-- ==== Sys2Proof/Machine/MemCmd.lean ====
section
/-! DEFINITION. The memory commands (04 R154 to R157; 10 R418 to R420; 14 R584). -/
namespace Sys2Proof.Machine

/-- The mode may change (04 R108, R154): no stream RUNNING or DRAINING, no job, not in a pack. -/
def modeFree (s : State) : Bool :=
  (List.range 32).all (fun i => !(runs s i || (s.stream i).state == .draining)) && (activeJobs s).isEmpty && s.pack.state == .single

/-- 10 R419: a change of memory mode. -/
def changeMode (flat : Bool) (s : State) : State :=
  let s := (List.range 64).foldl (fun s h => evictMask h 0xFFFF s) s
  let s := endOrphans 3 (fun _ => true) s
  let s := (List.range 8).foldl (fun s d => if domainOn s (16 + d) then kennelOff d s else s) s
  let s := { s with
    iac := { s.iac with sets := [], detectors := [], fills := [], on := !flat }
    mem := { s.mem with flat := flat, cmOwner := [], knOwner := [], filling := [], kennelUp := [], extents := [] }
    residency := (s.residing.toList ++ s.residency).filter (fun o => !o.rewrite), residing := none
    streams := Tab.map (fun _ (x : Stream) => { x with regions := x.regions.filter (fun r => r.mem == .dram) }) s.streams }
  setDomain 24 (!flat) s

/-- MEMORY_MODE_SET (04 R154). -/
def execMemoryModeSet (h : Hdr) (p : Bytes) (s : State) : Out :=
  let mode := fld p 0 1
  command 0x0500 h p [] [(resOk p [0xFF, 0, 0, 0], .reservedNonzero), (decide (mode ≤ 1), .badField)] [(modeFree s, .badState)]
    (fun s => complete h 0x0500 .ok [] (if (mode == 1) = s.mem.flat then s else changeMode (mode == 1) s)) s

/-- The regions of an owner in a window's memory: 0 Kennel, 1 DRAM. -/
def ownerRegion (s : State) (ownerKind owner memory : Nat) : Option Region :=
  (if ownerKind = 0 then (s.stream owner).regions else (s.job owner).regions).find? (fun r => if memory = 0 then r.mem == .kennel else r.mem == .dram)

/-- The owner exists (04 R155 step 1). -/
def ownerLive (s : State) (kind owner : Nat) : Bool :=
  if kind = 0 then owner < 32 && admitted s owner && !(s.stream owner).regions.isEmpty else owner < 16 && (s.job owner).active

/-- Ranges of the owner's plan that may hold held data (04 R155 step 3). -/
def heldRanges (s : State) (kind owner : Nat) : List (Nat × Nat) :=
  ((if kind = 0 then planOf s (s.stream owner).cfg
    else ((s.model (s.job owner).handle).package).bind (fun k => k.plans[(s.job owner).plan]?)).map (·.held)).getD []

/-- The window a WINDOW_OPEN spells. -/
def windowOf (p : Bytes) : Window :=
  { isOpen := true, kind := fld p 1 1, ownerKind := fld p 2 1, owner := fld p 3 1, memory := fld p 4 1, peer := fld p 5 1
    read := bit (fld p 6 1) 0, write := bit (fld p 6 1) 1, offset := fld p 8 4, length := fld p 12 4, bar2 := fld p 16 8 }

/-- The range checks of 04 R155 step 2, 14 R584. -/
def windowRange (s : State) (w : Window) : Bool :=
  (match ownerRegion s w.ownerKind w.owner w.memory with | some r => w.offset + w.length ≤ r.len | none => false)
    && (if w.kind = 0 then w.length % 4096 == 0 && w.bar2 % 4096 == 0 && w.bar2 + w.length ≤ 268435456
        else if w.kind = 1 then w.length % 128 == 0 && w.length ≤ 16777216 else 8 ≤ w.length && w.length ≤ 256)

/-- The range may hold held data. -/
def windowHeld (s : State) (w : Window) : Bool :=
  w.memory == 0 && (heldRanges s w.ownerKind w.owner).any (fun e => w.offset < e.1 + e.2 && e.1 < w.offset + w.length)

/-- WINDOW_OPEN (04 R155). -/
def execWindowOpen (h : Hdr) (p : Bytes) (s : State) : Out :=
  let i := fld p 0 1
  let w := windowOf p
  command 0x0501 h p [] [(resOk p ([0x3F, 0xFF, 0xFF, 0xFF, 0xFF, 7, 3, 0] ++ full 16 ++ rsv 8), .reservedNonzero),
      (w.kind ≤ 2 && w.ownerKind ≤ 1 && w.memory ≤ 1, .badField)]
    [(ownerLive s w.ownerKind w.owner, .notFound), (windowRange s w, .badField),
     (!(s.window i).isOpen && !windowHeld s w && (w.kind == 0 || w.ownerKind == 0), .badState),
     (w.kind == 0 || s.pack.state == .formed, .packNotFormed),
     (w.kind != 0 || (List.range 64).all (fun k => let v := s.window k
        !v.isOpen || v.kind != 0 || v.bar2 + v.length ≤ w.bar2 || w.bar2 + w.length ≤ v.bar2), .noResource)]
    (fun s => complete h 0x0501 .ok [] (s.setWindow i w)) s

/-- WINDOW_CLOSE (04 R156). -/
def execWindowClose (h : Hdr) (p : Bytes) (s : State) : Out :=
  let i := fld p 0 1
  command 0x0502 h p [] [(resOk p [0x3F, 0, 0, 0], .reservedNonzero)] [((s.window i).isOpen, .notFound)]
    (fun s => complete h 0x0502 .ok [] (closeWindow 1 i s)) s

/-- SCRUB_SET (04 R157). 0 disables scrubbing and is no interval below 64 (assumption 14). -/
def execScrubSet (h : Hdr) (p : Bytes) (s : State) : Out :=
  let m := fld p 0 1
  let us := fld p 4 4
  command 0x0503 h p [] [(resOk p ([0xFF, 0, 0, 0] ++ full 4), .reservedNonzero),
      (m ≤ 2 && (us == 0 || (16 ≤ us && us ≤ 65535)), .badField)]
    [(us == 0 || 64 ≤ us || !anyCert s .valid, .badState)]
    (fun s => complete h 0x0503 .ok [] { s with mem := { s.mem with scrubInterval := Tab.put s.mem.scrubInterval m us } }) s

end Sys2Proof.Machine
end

_ _ _

Your objective: Show every line from the listing that contains "with".

Answer for the task:
  let s := { s with
    iac := { s.iac with sets := [], detectors := [], fills := [], on := !flat }
    mem := { s.mem with flat := flat, cmOwner := [], knOwner := [], filling := [], kennelUp := [], extents := [] }
    streams := Tab.map (fun _ (x : Stream) => { x with regions := x.regions.filter (fun r => r.mem == .dram) }) s.streams }
  (match ownerRegion s w.ownerKind w.owner w.memory with | some r => w.offset + w.length ≤ r.len | none => false)
    (fun s => complete h 0x0503 .ok [] { s with mem := { s.mem with scrubInterval := Tab.put s.mem.scrubInterval m us } }) s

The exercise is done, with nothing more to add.